The hotel booking feature is launching first in the United States and gives users access to more than 700,000 properties through Expedia’s supply. Later this year, vacation rentals from Vrbo will also be added. For Uber, this is not simply a new booking tab. It is an attempt to insert itself into a much bigger share of consumer travel spending, especially at a moment when travelers are looking to simplify planning and reduce the number of apps they use across one trip. Uber is betting that the more pieces of travel it can connect, the more valuable the app becomes.

The commercial logic is closely tied to Uber One, the company’s subscription program. Uber says members will receive 10% back in Uber One credits on hotel bookings, along with at least 20% off a rotating list of more than 10,000 hotels. That makes the travel expansion not just a product story, but also a loyalty and recurring-revenue strategy. Uber One has already become a major priority for the company because subscribers are more likely to keep using multiple services across rides, delivery, grocery, and now travel.

Travel Becomes Another Layer in Uber’s Platform Strategy

The new travel features go beyond hotel bookings. Uber introduced Travel Mode, a new in-app experience designed to act more like a travel concierge. It includes local recommendations, tourist highlights, OpenTable reservations, food delivery to hotels, and help with forgotten essentials such as chargers or toiletries. The goal is to reduce friction across the trip by letting users arrange transport, meals, and practical needs from the same place.

Uber also says its international proposition is becoming more integrated. Uber One International will now let members earn credits globally on rides while still receiving benefits such as zero delivery fees where applicable. The credits earned abroad can be used later, including on the airport ride home. This is a small feature on the surface, but it reinforces Uber’s larger argument that membership should travel with the user.

The partnership also works both ways. Starting in June, Uber rides will begin appearing directly inside the Expedia app, with push notifications prompting travelers to book discounted Uber rides around hotel check-in dates. That creates a tighter ecosystem between lodging and local mobility, two categories that have often remained separate in digital travel.

Why This Matters for the Travel Industry

The bigger significance is that Uber is no longer content to be a transport layer sitting next to travel. It wants to become part of the booking journey itself. That puts the company in closer competition not only with other mobility and delivery platforms, but also with online travel players that have historically owned accommodation planning and broader itinerary decisions.
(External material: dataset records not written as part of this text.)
-- ==== Sys2Proof/Tests/Slice0.lean ====
section
/-! SUPPORT. The model's own tests. Expected results are those of spec/95_test_vectors.md (the vector's
name stands in the comment), at `W = 64`; then, for every statement with hypotheses, a named witness
that meets them. -/

namespace Sys2Proof.Tests

open Sys2Proof.Machine

/-- Reset with program `P` and inputs `I` at `W = 64`, Direct mode. -/
def st (P I : List Int) : State := State.load Config.suggested P I

/-- The same machine fed by a channel. -/
def stChannel (P I : List Int) : State := State.load { wordWidth := 64, ioBackend := .channel } P I

/-- The result is a next state with property `p`. -/
def nextIs (r : Result) (p : State → Bool) : Bool :=
  match r with
  | .next t => p t
  | .fault _ => false
  | .refused _ => false

/-- A step faults with cause `c` and keeps `pc`, memory and both queues (R157). -/
def faultsWith (s : State) (c : Cause) : Bool :=
  nextIs (step s) fun t => decide (t = { s with status := .faulted, cause := some c })

def pos (r : Int) : Operand := ⟨.position, r⟩
def imm (r : Int) : Operand := ⟨.immediate, r⟩
def rel (r : Int) : Operand := ⟨.relative, r⟩

/-! ### Well-formedness: a term for each check, which the check refuses -/

/-- An operand cell above `MAXW`, in each operand position of each format (R67). -/
theorem test_wf_refuses_wide_operand :
    Instr.wf 64 (.add (imm (2 ^ 63)) (imm 0) (pos 0)) = false ∧
    Instr.wf 64 (.mul (imm 0) (imm (-(2 ^ 63) - 1)) (pos 0)) = false ∧
    Instr.wf 64 (.lt (imm 0) (imm 0) (pos (2 ^ 63))) = false ∧
    Instr.wf 64 (.eq (imm (2 ^ 63)) (imm 0) (pos 0)) = false ∧
    Instr.wf 64 (.inp (pos (2 ^ 63))) = false ∧ Instr.wf 64 (.out (imm (2 ^ 63))) = false ∧
    Instr.wf 64 (.jt (imm (2 ^ 63)) (imm 0)) = false ∧ Instr.wf 64 (.jf (imm 0) (imm (2 ^ 63))) = false ∧
    Instr.wf 64 (.arb (imm (2 ^ 63))) = false := by decide

/-- Immediate on a write operand (R73). -/
theorem test_wf_refuses_immediate_target :
    Instr.wf 64 (.add (imm 1) (imm 1) (imm 0)) = false ∧ Instr.wf 64 (.mul (imm 1) (imm 1) (imm 0)) = false ∧
    Instr.wf 64 (.inp (imm 0)) = false ∧ Instr.wf 64 (.lt (imm 1) (imm 1) (imm 0)) = false ∧
    Instr.wf 64 (.eq (imm 1) (imm 1) (imm 0)) = false := by decide

/-- Both ends of the word range are operands. -/
theorem test_wf_accepts : Instr.wf 64 (.add (imm (-(2 ^ 63))) (rel (2 ^ 63 - 1)) (pos 0)) = true := by decide

/-! ### Decoding: words written out from the spec's digits `ABCDE` (R65) -/

theorem test_decode_add : decode [20101, 5, 6, 7] = .ok (.add (imm 5) (pos 6) (rel 7)) := by decide -- V-ENC2
theorem test_decode_mul : decode [1202, -1, 3, 0] = .ok (.mul (rel (-1)) (imm 3) (pos 0)) := by decide -- V-ENC3
theorem test_decode_in : decode [203, 0] = .ok (.inp (rel 0)) := by decide -- V-ENC4
theorem test_decode_out : decode [104, -5] = .ok (.out (imm (-5))) := by decide -- V-ENC5
theorem test_decode_jt : decode [1205, 2, 0] = .ok (.jt (rel 2) (imm 0)) := by decide -- V-ENC6
theorem test_decode_jf : decode [106, 0, 9] = .ok (.jf (imm 0) (pos 9)) := by decide -- V-ENC7
theorem test_decode_lt : decode [21107, 1, 2, 3] = .ok (.lt (imm 1) (imm 2) (rel 3)) := by decide -- V-DEC4
theorem test_decode_eq : decode [1108, -1, 8, 3] = .ok (.eq (imm (-1)) (imm 8) (pos 3)) := by decide -- V-ENC9
theorem test_decode_arb : decode [209, 0] = .ok (.arb (rel 0)) := by decide -- V-ENC10
theorem test_decode_halt : decode [99] = .ok .halt := by decide -- V-ENC11

/-- Ignored digits: V-DEC24 to V-DEC31. -/
theorem test_decode_ignores_unused_digits :
    decode [10099] = .ok .halt ∧ decode [1199] = .ok .halt ∧ decode [1003] = .ok (.inp (pos 0)) ∧
    decode [10105] = .ok (.jt (imm 0) (pos 0)) ∧ decode [20104] = .ok (.out (imm 0)) ∧
    decode [100001] = .ok (.add (pos 0) (pos 0) (pos 0)) ∧ decode [1000099] = .ok .halt := by decide

/-- Refused modes: V-DEC15 to V-DEC23, V-DEC27. -/
theorem test_decode_refuses_modes :
    decode [103] = .error (.invalidMode 1 1) ∧ decode [10001] = .error (.invalidMode 3 1) ∧
    decode [11108] = .error (.invalidMode 3 1) ∧ decode [301] = .error (.invalidMode 1 3) ∧
    decode [9002] = .error (.invalidMode 2 9) ∧ decode [93001] = .error (.invalidMode 2 3) ∧
    decode [399] = .error (.invalidMode 1 3) ∧ decode [30099] = .error (.invalidMode 3 3) ∧
    decode [30004] = .error (.invalidMode 3 3) ∧ decode [1103] = .error (.invalidMode 1 1) := by decide

/-- Refused opcodes: V-DEC32 to V-DEC41. -/
theorem test_decode_refuses_opcodes :
    decode [0] = .error (.malformedProgram 0) ∧ decode [10] = .error (.malformedProgram 10) ∧
    decode [98] = .error (.malformedProgram 98) ∧ decode [100] = .error (.malformedProgram 100) ∧
    decode [300] = .error (.malformedProgram 300) ∧ decode [-1] = .error (.malformedProgram (-1)) ∧
    decode [-99] = .error (.malformedProgram (-99)) ∧ decode [-199] = .error (.malformedProgram (-199)) := by
  decide

/-- V-ENC1 to V-ENC3, V-ENC11. -/
theorem test_encode :
    encode (.add (pos 5) (pos 6) (pos 7)) = [1, 5, 6, 7] ∧ encode (.add (imm 5) (pos 6) (rel 7)) = [20101, 5, 6, 7] ∧
    encode (.mul (rel (-1)) (imm 3) (pos 0)) = [1202, -1, 3, 0] ∧ encode .halt = [99] := by decide

/-- The host's reading of a word in bits: the first 64 bits are the instruction word. -/
theorem test_decode_table_word :
    decodeTableWord 64 22208 = some (.eq (rel 0) (rel 0) (rel 0)) ∧
    decodeTableWord 128 (104 + (2 ^ 64 - 5) * 2 ^ 64) = some (.out (imm (-5))) ∧
    decodeTableWord 64 103 = none := by decide

/-- A placed word is what the next step runs. -/
theorem test_with_fetch_word :
    step (State.reset.withFetchWord 64 99) = exec .halt (State.reset.withFetchWord 64 99) ∧
    step (State.reset.withFetchWord 64 109) = exec (.arb (imm 0)) (State.reset.withFetchWord 64 109) := ⟨rfl, rfl⟩

/-! ### Memory (V-MEM) -/

theorem test_memory_far_write : ((st [99] []).mem.write 1000 7) = ⟨[99], [(1000, 7)]⟩ := by decide -- V-MEM5
theorem test_memory_zero_write : ((st [99] []).mem.write 1000 7).write 1000 0 = ⟨[99], []⟩ := by decide -- V-MEM8
theorem test_memory_negative : (st [99] []).memRead (-1) = .error (.negativeAddress (-1)) := by decide -- V-MEM4

/-! ### The instructions -/

/-- V-ADD1 and V-ADD8. -/
theorem test_add : nextIs (step (st [1101, 5, -7, 0, 99] [])) (fun t =>
      decide (t.mem.prog = [-2, 5, -7, 0, 99]) && decide (t.pc = 4)) = true ∧
    faultsWith (st [1101, 2 ^ 63 - 1, 1, 0, 99] []) .arithmeticOverflow = true := by decide

/-- V-ADD13, V-ADD15, V-X4: the order of checks. -/
theorem test_add_checks : faultsWith (st [21101, 2, 3, -5, 99] []) (.negativeAddress (-5)) = true ∧
    faultsWith (st [1101, 2 ^ 63 - 1, 1, -1, 99] []) (.negativeAddress (-1)) = true ∧
    faultsWith (st [1, -1, -2, -3, 99] []) (.negativeAddress (-1)) = true := by decide

/-- V-MUL1, V-MUL4. -/
theorem test_mul : nextIs (step (st [1102, -3, 4, 0, 99] [])) (fun t =>
      decide (t.mem.prog = [-12, -3, 4, 0, 99]) && decide (t.pc = 4)) = true ∧
    faultsWith (st [1102, -(2 ^ 63), -1, 0, 99] []) .arithmeticOverflow = true := by decide

/-- V-MUL5, V-MUL6: the widest product. -/
theorem test_mul_edge : nextIs (step (st [1102, 3037000499, 3037000499, 0, 99] [])) (fun t =>
      decide (t.mem.read 0 = 9223372030926249001)) = true ∧
    faultsWith (st [1102, 3037000500, 3037000500, 0, 99] []) .arithmeticOverflow = true := by decide

/-- V-IN4, V-IN8. -/
theorem test_in : nextIs (step (st [3, 0, 99] [-9, 4])) (fun t =>
      decide (t.mem.prog = [-9, 0, 99]) && decide (t.inq = [4]) && decide (t.pc = 2)) = true ∧
    faultsWith (st [3, -1, 99] []) (.negativeAddress (-1)) = true ∧
    faultsWith (st [3, 0, 99] []) .inputExhausted = true := by decide

/-- R114: suspended with no value, completed by the next arrival. -/
theorem test_in_channel : nextIs (step (stChannel [3, 0, 99] [])) (fun t =>
      decide (t.status = .awaitingInput) && decide (t.pc = 0) &&
      nextIs (step (t.arrive 7)) fun u => decide (u.mem.prog = [7, 0, 99]) && decide (u.pc = 2)) = true := by decide

/-- V-OUT2, V-OUT5. -/
theorem test_out : nextIs (step (st [4, 0, 99] [])) (fun t => decide (t.outq = [4]) && decide (t.pc = 2)) = true ∧
    faultsWith (st [4, -1, 99] []) (.negativeAddress (-1)) = true := by decide

/-- V-J5, V-J8, V-J9. -/
theorem test_jt : nextIs (step (st [1105, -1, 4, 99] [])) (fun t => decide (t.pc = 4)) = true ∧
    nextIs (step (st [1105, 0, -3, 99] [])) (fun t => decide (t.pc = 3)) = true ∧
    faultsWith (st [105, 0, -3, 99] []) (.negativeAddress (-3)) = true := by decide

/-- V-J3, V-J4; a taken negative target as V-J7. -/
theorem test_jf : nextIs (step (st [1106, 0, 4, 99] [])) (fun t => decide (t.pc = 4)) = true ∧
    nextIs (step (st [1106, 5, 4, 99] [])) (fun t => decide (t.pc = 3)) = true ∧
    faultsWith (st [1106, 0, -3, 99] []) (.negativeAddress (-3)) = true := by decide

/-- V-CMP3, V-CMP5, V-CMP13: strict, signed, target among the sources. -/
theorem test_lt : nextIs (step (st [1107, 5, 5, 0, 99] [])) (fun t => decide (t.mem.read 0 = 0)) = true ∧
    nextIs (step (st [1107, -(2 ^ 63), 2 ^ 63 - 1, 0, 99] [])) (fun t => decide (t.mem.read 0 = 1)) = true ∧
    nextIs (step (st [7, 6, 5, 5, 99, 9, 3] [])) (fun t => decide (t.mem.prog = [7, 6, 5, 5, 99, 1, 3])) = true := by
  decide

/-- V-CMP9, V-CMP10. -/
theorem test_eq : nextIs (step (st [1108, 5, -5, 0, 99] [])) (fun t => decide (t.mem.read 0 = 0)) = true ∧
    nextIs (step (st [8, 0, 0, 0, 99] [])) (fun t => decide (t.mem.prog = [1, 0, 0, 0, 99])) = true := by decide

/-- V-ARB6 (second step, old base), V-ARB8. -/
theorem test_arb :
    nextIs (step { st [109, 4, 209, 0, 99] [] with pc := 2, rb := 4 }) (fun t => decide (t.rb = 103)) = true ∧
    faultsWith { st [109, 2 ^ 63 - 1, 109, 1, 99] [] with pc := 2, rb := 2 ^ 63 - 1 } .arithmeticOverflow = true := by
  decide

/-- V-H1; V-X7: no fall-through address above `MAXADDR`. -/
theorem test_halt : nextIs (step (st [99] [])) (fun t => decide (t.status = .halted)) = true ∧
    faultsWith { st [] [] with pc := 2 ^ 63 - 1, mem := ⟨[], [(2 ^ 63 - 1, 99)]⟩ } .arithmeticOverflow = true := by
  decide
Uber is also packaging this expansion with assistant-style tools such as Voice Bookings, which let users book rides through conversational prompts, and One Search, which combines results for places, food, and products across the platform. Together, these features point toward a future in which Uber wants to be less transactional and more ambient – an app that follows the traveler across multiple needs rather than waiting to be opened for one task at a time.

For now, the most immediate impact is practical: users can book hotels inside Uber and expect more trip-related services to follow. But strategically, this is Uber trying to redefine what travel convenience looks like in an app economy that increasingly rewards platforms able to connect movement, commerce, and loyalty in one place.